## WHAT TO DO
From the entries below, please output exactly the lines starting at the one containing "relb := dueThrough" and ending at the one containing "match c.relb with", both included.

════════════════════

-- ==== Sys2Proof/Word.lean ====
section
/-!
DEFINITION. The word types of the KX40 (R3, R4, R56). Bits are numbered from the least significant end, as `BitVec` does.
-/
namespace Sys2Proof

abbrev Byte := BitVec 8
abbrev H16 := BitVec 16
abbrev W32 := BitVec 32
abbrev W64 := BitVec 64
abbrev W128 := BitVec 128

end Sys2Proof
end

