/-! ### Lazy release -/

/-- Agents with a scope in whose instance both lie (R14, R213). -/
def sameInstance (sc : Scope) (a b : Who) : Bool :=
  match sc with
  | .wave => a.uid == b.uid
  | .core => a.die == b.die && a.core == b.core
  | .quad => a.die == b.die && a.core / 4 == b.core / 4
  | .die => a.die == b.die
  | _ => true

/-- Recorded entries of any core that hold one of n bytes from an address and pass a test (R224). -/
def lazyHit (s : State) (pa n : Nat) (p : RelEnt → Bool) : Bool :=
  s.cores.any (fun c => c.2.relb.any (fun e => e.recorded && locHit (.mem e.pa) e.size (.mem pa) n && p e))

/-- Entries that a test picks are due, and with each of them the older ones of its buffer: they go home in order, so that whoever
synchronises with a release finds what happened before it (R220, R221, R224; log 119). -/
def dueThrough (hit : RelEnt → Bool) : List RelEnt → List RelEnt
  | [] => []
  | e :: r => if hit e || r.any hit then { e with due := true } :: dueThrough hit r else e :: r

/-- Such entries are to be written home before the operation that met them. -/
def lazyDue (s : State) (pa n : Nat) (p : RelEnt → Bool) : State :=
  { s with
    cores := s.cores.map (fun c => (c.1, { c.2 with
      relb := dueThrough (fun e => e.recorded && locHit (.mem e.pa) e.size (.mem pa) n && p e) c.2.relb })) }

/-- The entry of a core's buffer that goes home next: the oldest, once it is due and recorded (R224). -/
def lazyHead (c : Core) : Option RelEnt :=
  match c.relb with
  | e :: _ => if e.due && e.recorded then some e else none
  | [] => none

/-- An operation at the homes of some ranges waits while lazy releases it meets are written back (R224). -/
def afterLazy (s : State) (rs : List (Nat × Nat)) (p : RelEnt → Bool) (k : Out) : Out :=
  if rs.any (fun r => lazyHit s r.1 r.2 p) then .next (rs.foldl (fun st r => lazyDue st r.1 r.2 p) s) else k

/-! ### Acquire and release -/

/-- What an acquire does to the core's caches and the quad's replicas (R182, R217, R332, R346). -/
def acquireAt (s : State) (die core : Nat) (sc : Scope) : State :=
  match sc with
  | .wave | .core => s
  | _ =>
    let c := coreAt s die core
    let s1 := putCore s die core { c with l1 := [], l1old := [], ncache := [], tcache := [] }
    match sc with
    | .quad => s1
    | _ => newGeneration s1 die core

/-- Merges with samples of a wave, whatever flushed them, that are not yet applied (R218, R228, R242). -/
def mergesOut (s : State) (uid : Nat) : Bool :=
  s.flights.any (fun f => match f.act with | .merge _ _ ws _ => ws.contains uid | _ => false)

════════════════════

## WRITTEN RESPONSE
      relb := dueThrough (fun e => e.recorded && locHit (.mem e.pa) e.size (.mem pa) n && p e) c.2.relb })) }

/-- The entry of a core's buffer that goes home next: the oldest, once it is due and recorded (R224). -/
def lazyHead (c : Core) : Option RelEnt :=
  match c.relb with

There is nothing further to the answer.